[Stored data]
/-- The C slot's opcode map, R35. -/
def decC (opc : BitVec 8) (o : BitVec 16) (x : Option Ext) : Except Nat Instr :=
  match opc.toNat with
  | 0x01 => withUnion (decRec (fld o 0 7) x) fun u => accept (.cpIn (fld o 11 5) (fld o 7 4) u)
  | 0x02 => withUnion (decRec (fld o 0 7) x) fun u => accept (.cpOut (fld o 11 5) (fld o 7 4) u)
  | 0x03 => withUnion (decRec (fld o 0 7) x) fun u => accept (.cpPf (fld o 11 5) (fld o 7 4) u)
  | 0x04 => withUnion (decRec (fld o 0 7) x) fun u => accept (.cpGat (fld o 11 5) (fld o 7 4) u)
  | 0x05 => withUnion (decRec (fld o 0 7) x) fun u => accept (.cpCst (fld o 11 5) (fld o 7 4) u)
  | 0x06 => withUnion (decRec (fld o 0 4) x) fun u => accept (.accLd (fld o 11 5) (fld o 7 4) (fld o 4 3) u)
  | 0x07 => withUnion (decRec (fld o 0 4) x) fun u => accept (.accSt (fld o 11 5) (fld o 7 4) (fld o 4 3) u)
  | 0x08 => if (fld o 0 3) = 0#3 then accept (.gld (fld o 11 5) (fld o 6 5) (fld o 4 2) (bit o 3) x) else .error 5
  | 0x09 => if (fld o 0 4) = 0#4 then accept (.gst (fld o 11 5) (fld o 6 5) (fld o 4 2) x) else .error 5
  | 0x0A => accept (.atAdd (fld o 11 5) (fld o 6 5) (fld o 1 5) (bit o 0) x)
  | 0x0B => if (fld o 0 1) = 0#1 then accept (.atFadd (fld o 11 5) (fld o 6 5) (fld o 1 5) x) else .error 5
  | 0x0C => accept (.atMin (fld o 11 5) (fld o 6 5) (fld o 1 5) (bit o 0) x)
  | 0x0D => accept (.atMax (fld o 11 5) (fld o 6 5) (fld o 1 5) (bit o 0) x)
  | 0x0E => if (fld o 0 1) = 0#1 then accept (.atFmin (fld o 11 5) (fld o 6 5) (fld o 1 5) x) else .error 5
  | 0x0F => if (fld o 0 1) = 0#1 then accept (.atFmax (fld o 11 5) (fld o 6 5) (fld o 1 5) x) else .error 5
  | 0x10 => accept (.atAnd (fld o 11 5) (fld o 6 5) (fld o 1 5) (bit o 0) x)
  | 0x11 => accept (.atOr (fld o 11 5) (fld o 6 5) (fld o 1 5) (bit o 0) x)
  | 0x12 => accept (.atXor (fld o 11 5) (fld o 6 5) (fld o 1 5) (bit o 0) x)
  | 0x13 => accept (.atSwap (fld o 11 5) (fld o 6 5) (fld o 1 5) (bit o 0) x)
  | 0x14 => accept (.atCas (fld o 11 5) (fld o 6 5) (fld o 1 5) (bit o 0) x)
  | 0x15 => if (fld o 11 5) = 0#5 ∧ (fld o 0 1) = 0#1 then withUnion (decRegExt (fld o 1 5) x) fun u => accept (.barInit (fld o 6 5) u) else .error 5
  | 0x16 => if (fld o 0 1) = 0#1 then withUnion (decRegExt (fld o 1 5) x) fun u => accept (.barArr (fld o 11 5) (fld o 6 5) u) else .error 5
  | 0x17 => noExt x (accept (.drain (fld o 13 3) (fld o 10 3) (fld o 7 3) (fld o 4 3) (fld o 0 4)))
  | 0x18 => noExt x (if o = 0#16 then accept .qpoint else .error 5)
  | 0x19 => if (fld o 0 4) = 0#4 then withUnion (decCidSrc (fld o 4 5) x) fun u => accept (.anchor (fld o 14 2) (fld o 9 5) u) else .error 5
  | 0x1A => if (fld o 0 14) = 0#14 then withUnion (decRelCid x) fun u => accept (.hznRel (fld o 14 2) u) else .error 5
  | 0x1B => if (fld o 0 1) = 0#1 then accept (.cld (fld o 11 5) (fld o 6 5) (fld o 4 2) (fld o 2 2) (bit o 1) x) else .error 5
  | 0x1C => if (fld o 0 1) = 0#1 then withUnion (decRegExt (fld o 1 5) x) fun u => accept (.publish (fld o 11 5) (fld o 6 5) u) else .error 5
  | 0x1D => withUnion (decRec (fld o 0 7) x) fun u => accept (.gred (fld o 11 5) (fld o 7 4) u)
  | 0x1E => withUnion (decRec (fld o 0 6) x) fun u => accept (.xdisp (fld o 11 5) (fld o 7 4) (bit o 6) u)
  | 0x1F => withUnion (decRec (fld o 0 4) x) fun u => accept (.resolve (fld o 11 5) (fld o 7 4) (fld o 4 3) u)
  | _ => .error 2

> [WORK INSTRUCTIONS]:
Where does the string "noExt" appear in the records above? Show every line that holds it.

> [TASK OUTPUT]:
  | 0x17 => noExt x (accept (.drain (fld o 13 3) (fld o 10 3) (fld o 7 3) (fld o 4 3) (fld o 0 4)))
  | 0x18 => noExt x (if o = 0#16 then accept .qpoint else .error 5)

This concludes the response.